◆ **Brief**: Your answer is the lines from the one that has "regulators, are operands." through the last line of the records below, retyped exactly and alone.

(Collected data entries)

-- ==== Sys2Proof/Syntax.lean ====
section
/-!
DEFINITION. The commands: one constructor for every row of spec/opcode_table.json, with what the command names or brings
with it.  Commands of a seat (`seat`) are Etnak instructions and library services; commands with `id` are management
services, named by admission number; the others are accesses of the host, of control firmware or of the debug port,
frames of the peer link, and events of the package's own engines.  Data that reads outside the package return
(`HostData`, `Bytes`), and readings of detectors and regulators, are operands.
-/
namespace Sys2Proof
open Sys2Proof.Machine (CageWrite)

◆ **Reply**:
(`HostData`, `Bytes`), and readings of detectors and regulators, are operands.
-/
namespace Sys2Proof
open Sys2Proof.Machine (CageWrite)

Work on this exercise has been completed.